Implementing a robust CFI checker that works on large closed-source applications such as Microsoft Office comes with a
number of challenges. In theory, all the CFI checker needs to do is record return addresses on a separate shadow stack,
then match the return address taken from the program stack with the one on the shadow stack. In practice, there are
several problems that lead to both false positives and false negatives.

The main problem are false positives. Programs often contain legitimate code that performs various tricks
that make the shadow stack go out of sync with the actual stack. For example, exception handlers will unwind the stack
and call or return to unusual places. Non-standard function prologs, such as those in ``__EH_epilog3`` or
``__SEH_epilog4`` will render function signature matching ineffective, causing FPs for indirect calls. Finally, JITed
code is another major source of FPs in practice.

The CFI checker deals with false positives by whitelisting problematic code patterns. If a return instruction triggers a
violation, the checker reads the instructions that come right before the return. If these instructions match one of the
whitelisted code patterns, the plugin ignores the CFI violation. If the return instruction comes from or goes to an
unknown code region, the violation is likewise ignored. Finally, the few functions that come with non-standard prologs
are whitelisted too. Note that this does not work for 64-bit calling conventions since they do not have a common prolog
pattern. An alternative would be to use tools like IDA to extract function addresses more accurately.

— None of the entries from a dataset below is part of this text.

/-- The master's write counts as a host write (R62): the host, and JTAG while the debug unlock is not in force. -/
def Device.hostLike (d : Device) (m : Nat) : Bool := m == 16 || m == 17 || (m == 21 && !d.on L.BOOT_DBG_UNLOCK)

/-- The instance is firmware-only (R21). -/
def Mark.firmware (k : Mark) (i : Nat) : Bool :=
  match k with
  | .fw => true
  | .fwBelow n => i < n
  | _ => false

/-- A refused host write (R62, R63): counted, its address kept, and recorded. -/
def hostViolation (m a : Nat) (d : Device) : Device :=
  (((d.inc L.SYS_HOSTVIOL_COUNT).set L.SYS_HOSTVIOL_LAST_MASTER m).set L.SYS_HOSTVIOL_ADDR_ADDR a).log (isleOf a) 1 0 m (common 3)
    [(a, 32)]

/-- An access of the wrong width or alignment (R19). -/
def widthError (m a : Nat) (d : Device) : Device := d.log isleFABRIC 1 0 m (common 5) [(a, 32)]
/-- An access that no window or block covers (R47). -/
def unmapped (m a : Nat) (d : Device) : Device := d.log isleFABRIC 1 0 m (common 6) [(a, 32)]

/-! ## Fields (R22, R25) -/

/-- The lock bit of the block an address lies in is set. -/
def Device.lockedAt (d : Device) (a : Nat) : Bool :=
  if a < 0x10000 then d.on L.SYS_LOCK_LOCK
  else if a < 0x20000 then d.on L.MBX_LOCK_LOCK
  else if a < 0x30000 then d.on L.TLY_LOCK_LOCK
  else if a < 0x50000 then false
  else if a < 0x60000 then d.on L.CLK_LOCK_LOCK
  else if a < 0x70000 then false
  else if a < 0x80000 then d.on L.DMA_LOCK_LOCK
  else if a < 0x90000 then false
  else if a < 0xA0000 then d.on L.DMP_LOCK_LOCK
  else if a < 0xB0000 then false
  else if a < 0xC0000 then d.on L.FH_LOCK_LOCK
  else if a < 0xD0000 then d.on L.GST_LOCK_LOCK
  else false

/-- CLASS and SOURCE of a record about a register of a block that locks (R387, R388). -/
def lockSource (n : RegName) (i m a : Nat) : Nat × Nat :=
  if a < 0x10000 then (0, m)
  else if a < 0x20000 then (1, match n with | .MBX_BENTRY => i | _ => m % 16)
  else if a < 0x30000 then (2, isleFABRIC)
  else if a < 0x60000 then (5, 0)
  else if a < 0x80000 then (7, 0)
  else if a < 0xA0000 then (9, match n with | .DMP_PGATE => i | _ => 0x7F)
  else if a < 0xC0000 then (12, 0)
  else (13, 0)

/-- One field under its access code: the new word, and whether a locked field was asked to change. -/
def FieldRow.write (f : FieldRow) (locked : Bool) (old v : Nat) (acc : Nat × Bool) : Nat × Bool :=
  let w := f.hi + 1 - f.lo
  let x := bitsOf v f.lo w
  let y := bitsOf old f.lo w
  match f.acc with
  | .rw => (putBits acc.1 f.lo w x, acc.2)
  | .rws => (putBits acc.1 f.lo w x, acc.2)
  | .w1c => (putBits acc.1 f.lo w (y &&& (2 ^ w - 1 - x)), acc.2)
  | .w1s => (putBits acc.1 f.lo w (y ||| x), acc.2)
  | .rwl => if locked then (acc.1, acc.2 || x != y) else (putBits acc.1 f.lo w x, acc.2)
  | .ro => acc
  | .wo => acc
  | .rc => acc

/-- Every field of a word in turn. -/
def fieldsWrite (fs : List FieldRow) (locked : Bool) (old v : Nat) : Nat × Bool :=
  fs.foldl (fun acc f => f.write locked old v acc) (old, false)
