/-- A queue of well-formed commands drains in as many steps as it is long, and the invariant holds at the end if it did before. -/
theorem run_drains (q : List Instr) : ∀ s : State, s.pending = q → (∀ c ∈ q, c.wf = true) →
    ∃ t : State, Host.Core.run Sys2Proof.core q.length s = .next t ∧ t.pending = [] ∧ (s.Settled → t.Settled) := by
  induction q with
  | nil => exact fun s hq _ => ⟨s, rfl, hq, id⟩
  | cons c cs ih =>
    intro s hq hwf
    obtain ⟨t, hstep, hrest, hkeeps⟩ := step_takes_front hq (hwf c List.mem_cons_self)
    obtain ⟨u, hrun, hempty, hkeeps'⟩ := ih t hrest fun x hx => hwf x (List.mem_cons_of_mem c hx)
    refine ⟨u, ?_, hempty, hkeeps' ∘ hkeeps⟩
    have hcore : Sys2Proof.core.step s = .next t := hstep
    simp only [List.length_cons, Host.Core.run, hcore]
    exact hrun

/-- Settles O7, by induction on the queue. -/
theorem queueDrains : Obligations.QueueDrains := by
  unfold Obligations.QueueDrains
  exact fun s hwf => run_drains s.pending s rfl hwf

/-- Settles O4: no register of the reset state has been written, so each reads its reset word. -/
theorem resetIsSettled : Obligations.ResetIsSettled := by
  unfold Obligations.ResetIsSettled
  exact ⟨⟨rfl, rfl⟩, rfl, rfl, fun _ => rfl⟩

end Sys2Proof.Proofs
end

section
/-! SUPPORT. The effect of each command, family by family (R19 to R523): every meaning is `act` of the effect that the statement names. -/
namespace Sys2Proof.Proofs
open Sys2Proof Sys2Proof.Machine Sys2Proof.Laws

/-- A command whose meaning is `act` of an effect has that effect. -/
theorem hasEffect_of_act {i : Instr} {f : List Host.Cell → Device → Device} (h : ∀ s, exec i s = act i s f) : HasEffect i f :=
  fun hwf s => (h s).trans (act_wf i s f hwf)

/-- Settles O39: the accesses of the fabric, the boundaries of LANE and GRID, and the bank changes. -/
theorem architectureCommandsHaveTheirEffect : Obligations.ArchitectureCommandsHaveTheirEffect := by
  unfold Obligations.ArchitectureCommandsHaveTheirEffect
  and_intros <;> intros <;> exact hasEffect_of_act fun _ => rfl

/-- Settles O40: the rails, the thermal events and the PCIe link. -/
theorem railCommandsHaveTheirEffect : Obligations.RailCommandsHaveTheirEffect := by
  unfold Obligations.RailCommandsHaveTheirEffect
  and_intros <;> exact hasEffect_of_act fun _ => rfl

/-- Settles O41: the lock sequence, the outages, the auxiliary PLL and the clock outputs. -/
theorem clockCommandsHaveTheirEffect : Obligations.ClockCommandsHaveTheirEffect := by
  unfold Obligations.ClockCommandsHaveTheirEffect
  and_intros <;> intros <;> exact hasEffect_of_act fun _ => rfl
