-- ==== Sys2Proof/Word.lean ====
section
/-!
DEFINITION. The word types of the PH-SPH-1A (R7, R78, R173).
-/
namespace Sys2Proof

/-- One byte of memory. -/
abbrev Byte := BitVec 8
/-- One V, W or Q register (R64). -/
abbrev Word := BitVec 32
/-- A 64-bit value: a register pair, a generic address, an instruction word. -/
abbrev DWord := BitVec 64
/-- One bit per thread index of a wave (R190: lane masks are indexed by thread index). -/
abbrev Mask := BitVec 64

/-- Sparse data by key: keys rise strictly and no entry holds the default value
(the operations stand in Machine/Store.lean). -/
abbrev FMap (β : Type) := List (Nat × β)

end Sys2Proof
end

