-- ==== Sys2Proof/Machine/Encoding.lean ====
section
/-!
DEFINITION. The opcode map of R243 to R251 and the whole-word checks of R252 that depend on the word
alone: for each full-form instruction its OPC, admitted types and form, operand classes (R227) and
the legal values of its modifier bits (R233 to R236 and each instruction's description).
-/
namespace Sys2Proof

/-! ## Element types (R78) -/

def Ety.code : Ety → BitVec 4
  | .s32 => 0x0 | .n32 => 0x1 | .s64 => 0x2 | .n64 => 0x3 | .f32 => 0x4 | .f64 => 0x5
  | .bf16 => 0x6 | .f16 => 0x7 | .e4m3 => 0x8 | .e5m2 => 0x9 | .ts8 => 0xA | .s8 => 0xB
  | .s16 => 0xC | .c64 => 0xD | .bits => 0xE

/-- The type of a 4-bit code; 0xF names none (R78). -/
def Ety.ofCode (c : BitVec 4) : Option Ety :=
  match c.toNat with
  | 0x0 => some .s32 | 0x1 => some .n32 | 0x2 => some .s64 | 0x3 => some .n64
  | 0x4 => some .f32 | 0x5 => some .f64 | 0x6 => some .bf16 | 0x7 => some .f16
  | 0x8 => some .e4m3 | 0x9 => some .e5m2 | 0xA => some .ts8 | 0xB => some .s8
  | 0xC => some .s16 | 0xD => some .c64 | 0xE => some .bits | _ => none

/-- Registers that hold one value: a pair for 64-bit types, a quad for C64 (R78). -/
def Ety.regs : Ety → Nat
  | .s64 | .n64 | .f64 => 2
  | .c64 => 4
  | _ => 1

/-- Elements per register (R78). -/
def Ety.elems : Ety → Nat
  | .bf16 | .f16 | .s16 => 2
  | .e4m3 | .e5m2 | .ts8 | .s8 => 4
  | _ => 1

/-- Size in bytes of one element in memory (R112). -/
def Ety.esize : Ety → Nat
  | .s8 | .ts8 | .e4m3 | .e5m2 => 1
  | .f16 | .bf16 | .s16 => 2
  | .s64 | .n64 | .f64 => 8
  | .c64 => 16
  | _ => 4

/-- Bits of one element. -/
def Ety.width (t : Ety) : Nat := 8 * t.esize

def Ety.isFloat : Ety → Bool
  | .f32 | .f64 | .bf16 | .f16 | .e4m3 | .e5m2 => true
  | _ => false

def Ety.isInt : Ety → Bool
  | .s8 | .s16 | .s32 | .s64 | .n32 | .n64 => true
  | _ => false

/-- Two's-complement types (R82). -/
def Ety.signed : Ety → Bool
  | .s8 | .s16 | .s32 | .s64 => true
  | _ => false

/-! ## Sets of types (R244) -/
def setI4 : List Ety := [.s32, .n32, .s64, .n64]
def setI6 : List Ety := setI4 ++ [.s16, .s8]
def setL4 : List Ety := setI4 ++ [.bits]
def setF4 : List Ety := [.f32, .f64, .f16, .bf16]
def setF2 : List Ety := [.f32, .f64]
def setAV : List Ety :=
  [.s32, .n32, .s64, .n64, .f32, .f64, .bf16, .f16, .e4m3, .e5m2, .ts8, .s8, .s16, .c64]
def setAN : List Ety := setAV ++ [.bits]
def setZ : List Ety := [.s32]

/-- The forms that an instruction admits (R244, column I). -/
inductive Form where
  | opt | imm | reg
deriving DecidableEq, Repr

/-- The operand classes of R227; `vn` is a V name that is not read as a source, `wh` the handle and return flag of
ATOMT (R335), `any` a field that the instruction's description reads for itself. -/
inductive Cls where
  | none | v | v2 | v4 | vn | w | w2 | wh | p | x | q | q2 | tile | any
deriving DecidableEq, Repr

/-- A field value inside its class (R227, R324, R359). -/
def Cls.ok (c : Cls) (n : BitVec 11) : Bool :=
  match c with
  | .none => n == 0
  | .v | .vn | .wh | .any => true
  | .v2 => n.toNat % 2 == 0
  | .v4 => n.toNat % 4 == 0
  | .w => n.toNat < 64
  | .w2 => n.toNat < 64 && n.toNat % 2 == 0
  | .p => n.toNat < 8
  | .x => n.toNat < 4
  | .q => n.toNat < 16
  | .q2 => n.toNat < 16 && n.toNat % 2 == 0
  | .tile => n.toNat < 256

/-- Classes whose FEM bit may be set when the operand is read (R230). -/
def Cls.fem : Cls → Bool
  | .v | .v2 | .v4 | .w | .w2 | .wh => true
  | _ => false

/-- The V class of a type (R227). -/
def Cls.ofEty (t : Ety) : Cls :=
  match t.regs with
  | 1 => .v
  | 2 => .v2
  | _ => .v4

/-! ## Fields of the modifier -/
namespace Src

/-- MOD of the register form; MOD3 in bits 2:0 of the immediate form (R249). -/
def md : Src → BitVec 8
  | .reg _ m => m
  | .imm _ m => m.zeroExtend 8

def isImm : Src → Bool
  | .reg .. => false
  | .imm .. => true

/-- The source B field; 0 in the immediate form. -/
def sb : Src → BitVec 11
  | .reg b _ => b
  | .imm .. => 0

/-- IMM16; 0 in the register form. -/
def imm16 : Src → BitVec 16
  | .reg .. => 0
  | .imm v _ => v

end Src

namespace Full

This whitelisting approach, while simple, may lead to false negatives. For example, it is theoretically possible for
an exploit to use gadgets that are whitelisted code patterns in order to evade detection. Likewise, the set of call
targets is overapproximated. A malicious payload could invoke a function, but not one that is intended to be called
at the particular call site. Solving this requires further program analysis in order to be accurate.

Finally, the CFI checker plugin does not support indirect jumps. An exploit that uses jump-oriented programming instead
of return-oriented programming will go undetected.


Conclusion
==========

In this tutorial, we learnt how to use S2E to detect control flow integrity violation in Microsoft Office. Here are
a few pointers for what to explore next:

* Turn S2E into a powerful malware analysis engine. A CFI violation is pretty much always an indication that
  something fishy is going on. Use this observation to detect any kind of malicious documents without having to use
  easily bypassable virus signatures and other heuristics.

* Improve the ``CFIChecker`` plugin to support Linux applications, kernel code, better 64-bit support, proper
  handling of user-space C++ exceptions, fewer FPs and FNs, more big applications (Adobe Reader...).